Top of Exercise materials
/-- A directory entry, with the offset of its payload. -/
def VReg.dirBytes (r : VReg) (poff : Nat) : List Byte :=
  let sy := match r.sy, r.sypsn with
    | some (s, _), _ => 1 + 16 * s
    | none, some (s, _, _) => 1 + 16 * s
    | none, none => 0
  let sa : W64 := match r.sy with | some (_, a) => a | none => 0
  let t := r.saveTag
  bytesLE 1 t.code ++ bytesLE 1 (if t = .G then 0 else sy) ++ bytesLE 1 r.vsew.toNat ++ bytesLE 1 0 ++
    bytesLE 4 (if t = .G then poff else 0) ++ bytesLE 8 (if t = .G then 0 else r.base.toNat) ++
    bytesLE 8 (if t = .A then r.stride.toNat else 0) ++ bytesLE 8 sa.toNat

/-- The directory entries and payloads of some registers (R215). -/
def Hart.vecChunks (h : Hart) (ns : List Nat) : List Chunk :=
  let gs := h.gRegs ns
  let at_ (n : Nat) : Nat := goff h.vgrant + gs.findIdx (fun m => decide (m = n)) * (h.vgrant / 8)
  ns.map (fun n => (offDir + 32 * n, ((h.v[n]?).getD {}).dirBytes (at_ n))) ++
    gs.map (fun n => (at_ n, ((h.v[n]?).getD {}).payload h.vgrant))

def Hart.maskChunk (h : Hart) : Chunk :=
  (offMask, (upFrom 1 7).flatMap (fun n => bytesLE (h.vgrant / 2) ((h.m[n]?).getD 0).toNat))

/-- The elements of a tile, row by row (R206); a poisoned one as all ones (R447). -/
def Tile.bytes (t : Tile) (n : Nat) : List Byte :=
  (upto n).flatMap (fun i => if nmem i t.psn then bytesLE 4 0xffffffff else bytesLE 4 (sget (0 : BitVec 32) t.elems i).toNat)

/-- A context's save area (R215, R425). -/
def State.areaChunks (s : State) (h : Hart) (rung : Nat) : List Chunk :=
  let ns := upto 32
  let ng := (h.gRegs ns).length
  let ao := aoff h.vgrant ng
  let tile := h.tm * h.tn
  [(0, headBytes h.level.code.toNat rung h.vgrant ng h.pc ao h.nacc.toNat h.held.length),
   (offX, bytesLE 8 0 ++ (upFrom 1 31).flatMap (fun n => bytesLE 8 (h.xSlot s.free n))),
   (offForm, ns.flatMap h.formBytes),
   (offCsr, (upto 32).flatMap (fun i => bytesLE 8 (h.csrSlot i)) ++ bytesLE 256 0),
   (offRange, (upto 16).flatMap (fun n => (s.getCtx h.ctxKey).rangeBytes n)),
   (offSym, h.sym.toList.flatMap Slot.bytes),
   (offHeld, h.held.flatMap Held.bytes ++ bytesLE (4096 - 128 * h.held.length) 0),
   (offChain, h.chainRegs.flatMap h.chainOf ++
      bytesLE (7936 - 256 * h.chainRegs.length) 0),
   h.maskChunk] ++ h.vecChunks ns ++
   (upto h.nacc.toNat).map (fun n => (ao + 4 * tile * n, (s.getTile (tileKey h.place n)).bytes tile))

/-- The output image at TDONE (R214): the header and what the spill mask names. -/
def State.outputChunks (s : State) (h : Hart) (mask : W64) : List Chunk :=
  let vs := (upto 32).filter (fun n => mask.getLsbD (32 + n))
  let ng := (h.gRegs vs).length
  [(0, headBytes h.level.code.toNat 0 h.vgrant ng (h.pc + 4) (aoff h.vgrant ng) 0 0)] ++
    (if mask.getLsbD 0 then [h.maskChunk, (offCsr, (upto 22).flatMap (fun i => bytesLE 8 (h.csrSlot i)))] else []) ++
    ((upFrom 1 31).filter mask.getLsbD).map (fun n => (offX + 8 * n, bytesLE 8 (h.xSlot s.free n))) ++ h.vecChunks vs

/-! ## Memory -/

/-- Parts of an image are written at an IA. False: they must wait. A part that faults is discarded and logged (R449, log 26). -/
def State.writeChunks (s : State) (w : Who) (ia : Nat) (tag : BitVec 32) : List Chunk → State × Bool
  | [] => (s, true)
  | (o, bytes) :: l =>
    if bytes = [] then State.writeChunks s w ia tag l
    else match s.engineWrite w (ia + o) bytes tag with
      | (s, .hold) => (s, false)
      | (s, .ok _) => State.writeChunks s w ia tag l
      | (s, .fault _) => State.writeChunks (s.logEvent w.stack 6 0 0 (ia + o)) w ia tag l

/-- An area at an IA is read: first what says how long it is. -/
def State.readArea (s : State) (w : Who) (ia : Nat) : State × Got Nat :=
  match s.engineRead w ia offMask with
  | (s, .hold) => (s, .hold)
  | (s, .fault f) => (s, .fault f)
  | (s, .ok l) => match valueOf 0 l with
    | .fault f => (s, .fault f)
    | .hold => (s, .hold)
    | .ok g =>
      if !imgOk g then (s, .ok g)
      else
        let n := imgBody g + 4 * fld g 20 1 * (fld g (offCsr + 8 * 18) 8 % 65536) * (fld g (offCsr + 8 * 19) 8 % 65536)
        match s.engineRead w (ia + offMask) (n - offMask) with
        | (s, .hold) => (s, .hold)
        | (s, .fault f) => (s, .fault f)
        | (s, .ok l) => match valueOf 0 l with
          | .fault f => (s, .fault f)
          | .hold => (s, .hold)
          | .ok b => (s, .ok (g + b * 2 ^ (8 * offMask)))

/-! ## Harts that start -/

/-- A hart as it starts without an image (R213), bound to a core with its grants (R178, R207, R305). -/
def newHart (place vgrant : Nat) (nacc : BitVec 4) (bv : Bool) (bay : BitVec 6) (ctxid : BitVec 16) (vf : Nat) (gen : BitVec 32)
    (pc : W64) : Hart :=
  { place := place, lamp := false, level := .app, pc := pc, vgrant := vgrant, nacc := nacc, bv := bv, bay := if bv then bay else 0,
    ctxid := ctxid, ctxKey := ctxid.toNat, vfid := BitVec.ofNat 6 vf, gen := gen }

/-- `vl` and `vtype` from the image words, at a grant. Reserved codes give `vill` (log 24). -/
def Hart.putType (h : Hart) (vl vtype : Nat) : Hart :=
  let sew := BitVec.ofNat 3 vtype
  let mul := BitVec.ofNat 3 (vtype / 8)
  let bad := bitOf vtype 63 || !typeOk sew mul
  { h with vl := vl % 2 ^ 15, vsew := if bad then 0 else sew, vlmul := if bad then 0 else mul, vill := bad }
Bottom of Exercise materials
Work required
Using the entries above, give back exactly the line containing "let ao := aoff h.vgrant ng", the line containing "bytesLE (7936 - 256", and every line between them, and nothing else.

Response area
  let ao := aoff h.vgrant ng
  let tile := h.tm * h.tn
  [(0, headBytes h.level.code.toNat rung h.vgrant ng h.pc ao h.nacc.toNat h.held.length),
   (offX, bytesLE 8 0 ++ (upFrom 1 31).flatMap (fun n => bytesLE 8 (h.xSlot s.free n))),
   (offForm, ns.flatMap h.formBytes),
   (offCsr, (upto 32).flatMap (fun i => bytesLE 8 (h.csrSlot i)) ++ bytesLE 256 0),
   (offRange, (upto 16).flatMap (fun n => (s.getCtx h.ctxKey).rangeBytes n)),
   (offSym, h.sym.toList.flatMap Slot.bytes),
   (offHeld, h.held.flatMap Held.bytes ++ bytesLE (4096 - 128 * h.held.length) 0),
   (offChain, h.chainRegs.flatMap h.chainOf ++
      bytesLE (7936 - 256 * h.chainRegs.length) 0),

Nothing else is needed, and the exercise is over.